=== What is expected ===
Return exactly the lines of the records below, starting at the line that contains "30_encoding.md R65. -/" and ending at the line that contains "brightness (level : BitVec 4)", with both of those lines kept.

*** Data for the task ***

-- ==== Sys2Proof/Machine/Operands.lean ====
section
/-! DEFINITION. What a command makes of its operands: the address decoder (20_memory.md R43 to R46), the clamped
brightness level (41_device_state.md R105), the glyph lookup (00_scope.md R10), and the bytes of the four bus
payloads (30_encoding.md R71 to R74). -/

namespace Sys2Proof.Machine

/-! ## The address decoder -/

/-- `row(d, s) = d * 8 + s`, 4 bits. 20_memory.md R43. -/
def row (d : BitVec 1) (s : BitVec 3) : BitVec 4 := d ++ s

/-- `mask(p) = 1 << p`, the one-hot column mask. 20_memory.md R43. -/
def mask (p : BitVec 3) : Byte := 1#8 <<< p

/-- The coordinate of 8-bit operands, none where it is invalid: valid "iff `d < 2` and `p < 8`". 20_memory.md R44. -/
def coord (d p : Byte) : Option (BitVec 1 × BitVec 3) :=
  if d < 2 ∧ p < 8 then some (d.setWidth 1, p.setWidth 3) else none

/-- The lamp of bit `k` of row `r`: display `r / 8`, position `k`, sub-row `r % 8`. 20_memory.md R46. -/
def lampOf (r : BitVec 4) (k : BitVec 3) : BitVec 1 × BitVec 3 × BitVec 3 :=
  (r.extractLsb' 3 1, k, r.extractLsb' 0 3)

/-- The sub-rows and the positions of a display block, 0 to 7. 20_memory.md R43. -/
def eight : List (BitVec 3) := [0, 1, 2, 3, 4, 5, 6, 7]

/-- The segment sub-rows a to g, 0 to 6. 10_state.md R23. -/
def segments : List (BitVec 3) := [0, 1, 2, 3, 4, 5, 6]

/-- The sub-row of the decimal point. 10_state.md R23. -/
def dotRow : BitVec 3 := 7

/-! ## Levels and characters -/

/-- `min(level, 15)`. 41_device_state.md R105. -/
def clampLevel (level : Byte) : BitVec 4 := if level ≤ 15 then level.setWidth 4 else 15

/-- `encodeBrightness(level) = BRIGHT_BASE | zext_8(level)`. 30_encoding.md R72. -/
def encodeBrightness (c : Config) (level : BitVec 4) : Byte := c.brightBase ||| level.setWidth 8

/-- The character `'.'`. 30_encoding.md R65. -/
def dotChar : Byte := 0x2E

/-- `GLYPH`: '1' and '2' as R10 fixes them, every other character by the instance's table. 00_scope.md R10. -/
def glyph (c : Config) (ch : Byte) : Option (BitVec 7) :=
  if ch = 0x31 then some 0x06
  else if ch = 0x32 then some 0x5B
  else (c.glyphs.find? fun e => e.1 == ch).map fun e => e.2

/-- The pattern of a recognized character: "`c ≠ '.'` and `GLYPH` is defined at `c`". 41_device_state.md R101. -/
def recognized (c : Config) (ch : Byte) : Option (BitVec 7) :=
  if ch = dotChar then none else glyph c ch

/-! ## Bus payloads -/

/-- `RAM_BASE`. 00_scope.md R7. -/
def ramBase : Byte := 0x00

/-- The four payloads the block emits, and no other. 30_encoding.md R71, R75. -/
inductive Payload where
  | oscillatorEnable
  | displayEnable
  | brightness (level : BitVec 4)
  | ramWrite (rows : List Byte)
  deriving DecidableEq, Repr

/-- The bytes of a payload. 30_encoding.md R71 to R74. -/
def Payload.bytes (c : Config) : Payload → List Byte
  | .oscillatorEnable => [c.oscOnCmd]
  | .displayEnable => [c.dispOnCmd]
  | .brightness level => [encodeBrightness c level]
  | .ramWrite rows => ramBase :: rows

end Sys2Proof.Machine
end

*** End of Data for the task ***
*** Data for the task ***

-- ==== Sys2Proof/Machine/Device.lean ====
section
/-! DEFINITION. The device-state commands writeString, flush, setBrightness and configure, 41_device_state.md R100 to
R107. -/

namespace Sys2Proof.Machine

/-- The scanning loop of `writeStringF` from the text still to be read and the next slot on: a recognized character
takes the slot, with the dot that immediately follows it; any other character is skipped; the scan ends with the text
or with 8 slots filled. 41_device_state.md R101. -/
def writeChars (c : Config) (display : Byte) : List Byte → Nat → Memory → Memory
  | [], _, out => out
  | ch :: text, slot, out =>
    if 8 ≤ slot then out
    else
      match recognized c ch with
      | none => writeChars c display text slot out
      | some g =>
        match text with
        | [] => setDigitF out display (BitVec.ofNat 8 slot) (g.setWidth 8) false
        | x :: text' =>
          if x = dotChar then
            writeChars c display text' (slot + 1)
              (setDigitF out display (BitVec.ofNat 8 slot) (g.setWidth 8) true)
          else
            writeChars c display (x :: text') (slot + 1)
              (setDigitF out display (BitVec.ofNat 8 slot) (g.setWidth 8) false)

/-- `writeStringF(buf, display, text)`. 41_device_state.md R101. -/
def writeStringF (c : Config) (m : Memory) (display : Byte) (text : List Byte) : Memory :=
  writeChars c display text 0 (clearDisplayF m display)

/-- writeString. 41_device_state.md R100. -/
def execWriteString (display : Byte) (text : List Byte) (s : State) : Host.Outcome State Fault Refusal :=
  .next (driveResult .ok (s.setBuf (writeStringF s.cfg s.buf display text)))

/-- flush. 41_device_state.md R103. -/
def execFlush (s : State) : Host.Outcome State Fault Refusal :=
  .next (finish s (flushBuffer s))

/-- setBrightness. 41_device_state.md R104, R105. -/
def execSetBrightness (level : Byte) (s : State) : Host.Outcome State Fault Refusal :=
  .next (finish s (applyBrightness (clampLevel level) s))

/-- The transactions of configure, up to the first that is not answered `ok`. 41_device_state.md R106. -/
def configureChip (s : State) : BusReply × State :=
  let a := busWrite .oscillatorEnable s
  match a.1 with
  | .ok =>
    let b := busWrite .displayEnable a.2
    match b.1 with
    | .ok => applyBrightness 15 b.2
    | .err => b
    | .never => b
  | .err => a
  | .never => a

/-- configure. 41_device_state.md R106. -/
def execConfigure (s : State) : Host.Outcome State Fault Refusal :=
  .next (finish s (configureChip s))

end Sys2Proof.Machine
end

*** End of Data for the task ***
*** Data for the task ***

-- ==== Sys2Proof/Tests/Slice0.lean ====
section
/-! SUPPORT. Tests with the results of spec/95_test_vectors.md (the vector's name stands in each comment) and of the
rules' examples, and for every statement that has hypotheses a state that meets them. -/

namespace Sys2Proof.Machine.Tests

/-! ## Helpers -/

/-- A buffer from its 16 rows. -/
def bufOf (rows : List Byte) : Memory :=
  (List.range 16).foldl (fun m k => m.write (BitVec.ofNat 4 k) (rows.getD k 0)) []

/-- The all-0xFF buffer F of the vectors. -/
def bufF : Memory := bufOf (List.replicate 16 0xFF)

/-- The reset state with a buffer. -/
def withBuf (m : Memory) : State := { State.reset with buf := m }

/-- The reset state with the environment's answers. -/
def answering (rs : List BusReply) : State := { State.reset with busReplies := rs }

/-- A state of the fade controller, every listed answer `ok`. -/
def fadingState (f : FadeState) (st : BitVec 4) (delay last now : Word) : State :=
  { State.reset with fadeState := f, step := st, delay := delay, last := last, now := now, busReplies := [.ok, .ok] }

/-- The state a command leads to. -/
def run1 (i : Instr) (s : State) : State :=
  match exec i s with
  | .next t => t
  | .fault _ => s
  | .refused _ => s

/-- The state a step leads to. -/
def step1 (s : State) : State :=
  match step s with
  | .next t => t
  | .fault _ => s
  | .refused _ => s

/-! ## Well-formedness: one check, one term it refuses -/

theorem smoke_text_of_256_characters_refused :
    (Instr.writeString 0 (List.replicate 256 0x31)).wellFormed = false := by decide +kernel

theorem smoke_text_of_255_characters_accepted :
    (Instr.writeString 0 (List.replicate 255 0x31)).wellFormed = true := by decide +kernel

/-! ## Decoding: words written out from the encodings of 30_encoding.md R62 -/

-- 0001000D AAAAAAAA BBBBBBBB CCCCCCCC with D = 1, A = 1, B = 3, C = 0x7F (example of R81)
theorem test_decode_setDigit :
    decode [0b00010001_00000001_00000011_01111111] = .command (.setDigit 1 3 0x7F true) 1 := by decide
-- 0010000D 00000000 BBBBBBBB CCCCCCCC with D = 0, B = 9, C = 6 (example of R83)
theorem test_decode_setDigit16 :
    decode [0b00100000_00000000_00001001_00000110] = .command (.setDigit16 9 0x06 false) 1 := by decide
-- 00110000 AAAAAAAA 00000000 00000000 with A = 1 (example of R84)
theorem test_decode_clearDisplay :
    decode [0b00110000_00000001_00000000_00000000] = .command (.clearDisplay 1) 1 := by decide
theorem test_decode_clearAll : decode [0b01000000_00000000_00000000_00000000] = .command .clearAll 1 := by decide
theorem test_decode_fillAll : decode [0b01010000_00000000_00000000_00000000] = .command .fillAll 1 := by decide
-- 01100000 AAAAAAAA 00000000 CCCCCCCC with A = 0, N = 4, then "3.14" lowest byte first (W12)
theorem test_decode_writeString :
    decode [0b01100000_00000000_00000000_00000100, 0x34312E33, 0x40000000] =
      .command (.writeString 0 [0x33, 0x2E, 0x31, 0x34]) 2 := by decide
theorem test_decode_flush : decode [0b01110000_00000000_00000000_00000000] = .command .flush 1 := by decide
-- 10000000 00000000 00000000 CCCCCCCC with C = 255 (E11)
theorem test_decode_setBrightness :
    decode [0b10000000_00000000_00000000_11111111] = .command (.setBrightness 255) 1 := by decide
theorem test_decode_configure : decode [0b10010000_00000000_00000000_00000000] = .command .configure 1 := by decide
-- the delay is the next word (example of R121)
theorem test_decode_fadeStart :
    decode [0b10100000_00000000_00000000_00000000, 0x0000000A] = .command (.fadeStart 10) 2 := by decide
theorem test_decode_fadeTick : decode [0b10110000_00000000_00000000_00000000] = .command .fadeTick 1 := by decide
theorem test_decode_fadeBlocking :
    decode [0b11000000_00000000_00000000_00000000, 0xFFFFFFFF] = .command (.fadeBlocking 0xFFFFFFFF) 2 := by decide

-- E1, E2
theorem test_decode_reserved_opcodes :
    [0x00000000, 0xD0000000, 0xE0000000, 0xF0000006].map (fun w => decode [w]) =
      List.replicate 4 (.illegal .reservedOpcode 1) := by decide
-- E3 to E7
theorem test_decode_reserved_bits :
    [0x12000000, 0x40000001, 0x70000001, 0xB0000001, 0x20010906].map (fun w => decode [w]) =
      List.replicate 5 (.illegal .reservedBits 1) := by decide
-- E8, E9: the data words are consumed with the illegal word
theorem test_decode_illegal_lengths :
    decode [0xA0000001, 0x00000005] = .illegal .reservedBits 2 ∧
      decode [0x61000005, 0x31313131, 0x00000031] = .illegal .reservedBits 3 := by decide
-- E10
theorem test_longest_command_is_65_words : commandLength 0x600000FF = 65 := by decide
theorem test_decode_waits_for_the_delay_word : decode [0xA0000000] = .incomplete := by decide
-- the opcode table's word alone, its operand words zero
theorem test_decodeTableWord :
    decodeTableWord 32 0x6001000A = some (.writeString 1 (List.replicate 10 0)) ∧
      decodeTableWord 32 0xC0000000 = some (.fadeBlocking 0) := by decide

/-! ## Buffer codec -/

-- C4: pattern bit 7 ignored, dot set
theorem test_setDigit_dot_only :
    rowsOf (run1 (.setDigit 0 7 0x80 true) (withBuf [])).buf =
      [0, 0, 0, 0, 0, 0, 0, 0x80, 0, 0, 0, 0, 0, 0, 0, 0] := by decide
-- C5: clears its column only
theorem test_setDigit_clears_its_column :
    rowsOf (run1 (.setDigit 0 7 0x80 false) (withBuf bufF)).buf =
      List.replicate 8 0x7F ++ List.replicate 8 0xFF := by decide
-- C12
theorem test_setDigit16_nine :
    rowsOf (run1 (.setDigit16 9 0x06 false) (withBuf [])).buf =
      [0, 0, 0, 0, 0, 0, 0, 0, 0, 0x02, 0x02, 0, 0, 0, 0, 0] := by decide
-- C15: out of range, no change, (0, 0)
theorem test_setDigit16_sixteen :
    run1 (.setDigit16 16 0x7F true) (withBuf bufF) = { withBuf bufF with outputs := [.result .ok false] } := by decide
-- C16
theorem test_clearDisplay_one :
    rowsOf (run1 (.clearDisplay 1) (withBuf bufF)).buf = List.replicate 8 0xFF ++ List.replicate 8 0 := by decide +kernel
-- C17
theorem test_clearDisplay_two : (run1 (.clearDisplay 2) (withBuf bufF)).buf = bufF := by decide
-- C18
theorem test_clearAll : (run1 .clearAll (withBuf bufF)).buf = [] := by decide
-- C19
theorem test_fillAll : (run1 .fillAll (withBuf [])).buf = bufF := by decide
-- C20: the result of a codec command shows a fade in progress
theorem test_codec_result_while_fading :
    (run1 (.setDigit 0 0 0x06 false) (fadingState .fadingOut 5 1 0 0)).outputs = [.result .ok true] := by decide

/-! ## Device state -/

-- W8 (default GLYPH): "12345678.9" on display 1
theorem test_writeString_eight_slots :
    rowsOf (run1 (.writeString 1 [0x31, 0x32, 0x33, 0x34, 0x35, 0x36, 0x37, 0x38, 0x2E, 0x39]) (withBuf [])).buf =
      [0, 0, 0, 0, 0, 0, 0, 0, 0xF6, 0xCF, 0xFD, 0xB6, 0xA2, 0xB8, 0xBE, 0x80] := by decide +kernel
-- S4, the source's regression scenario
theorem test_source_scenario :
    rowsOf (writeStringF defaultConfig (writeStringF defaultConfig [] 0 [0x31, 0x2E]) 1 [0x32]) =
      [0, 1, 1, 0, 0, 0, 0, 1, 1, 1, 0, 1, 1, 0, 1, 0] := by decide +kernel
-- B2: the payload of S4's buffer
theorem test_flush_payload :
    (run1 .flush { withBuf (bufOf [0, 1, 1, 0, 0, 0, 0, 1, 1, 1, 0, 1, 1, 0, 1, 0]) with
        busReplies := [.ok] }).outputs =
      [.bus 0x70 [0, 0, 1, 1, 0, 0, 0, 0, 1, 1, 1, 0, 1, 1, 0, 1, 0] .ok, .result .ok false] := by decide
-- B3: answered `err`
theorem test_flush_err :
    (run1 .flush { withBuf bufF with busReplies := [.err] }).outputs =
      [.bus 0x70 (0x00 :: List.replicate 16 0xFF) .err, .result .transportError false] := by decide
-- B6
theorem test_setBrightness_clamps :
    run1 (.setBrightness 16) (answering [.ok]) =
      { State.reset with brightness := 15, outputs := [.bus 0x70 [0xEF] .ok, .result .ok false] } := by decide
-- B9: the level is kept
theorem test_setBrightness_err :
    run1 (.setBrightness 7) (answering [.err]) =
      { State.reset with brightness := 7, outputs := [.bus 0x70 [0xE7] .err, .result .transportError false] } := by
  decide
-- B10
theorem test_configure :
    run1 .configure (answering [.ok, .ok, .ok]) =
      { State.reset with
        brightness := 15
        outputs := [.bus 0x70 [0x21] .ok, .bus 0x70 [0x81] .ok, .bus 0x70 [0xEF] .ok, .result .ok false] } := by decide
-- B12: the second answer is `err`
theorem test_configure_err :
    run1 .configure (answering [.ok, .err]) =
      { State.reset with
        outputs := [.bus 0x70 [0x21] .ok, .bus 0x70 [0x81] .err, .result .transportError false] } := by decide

*** End of Data for the task ***

=== Answer box ===
/-- The character `'.'`. 30_encoding.md R65. -/
def dotChar : Byte := 0x2E

/-- `GLYPH`: '1' and '2' as R10 fixes them, every other character by the instance's table. 00_scope.md R10. -/
def glyph (c : Config) (ch : Byte) : Option (BitVec 7) :=
  if ch = 0x31 then some 0x06
  else if ch = 0x32 then some 0x5B
  else (c.glyphs.find? fun e => e.1 == ch).map fun e => e.2

/-- The pattern of a recognized character: "`c ≠ '.'` and `GLYPH` is defined at `c`". 41_device_state.md R101. -/
def recognized (c : Config) (ch : Byte) : Option (BitVec 7) :=
  if ch = dotChar then none else glyph c ch

/-! ## Bus payloads -/

/-- `RAM_BASE`. 00_scope.md R7. -/
def ramBase : Byte := 0x00

/-- The four payloads the block emits, and no other. 30_encoding.md R71, R75. -/
inductive Payload where
  | oscillatorEnable
  | displayEnable
  | brightness (level : BitVec 4)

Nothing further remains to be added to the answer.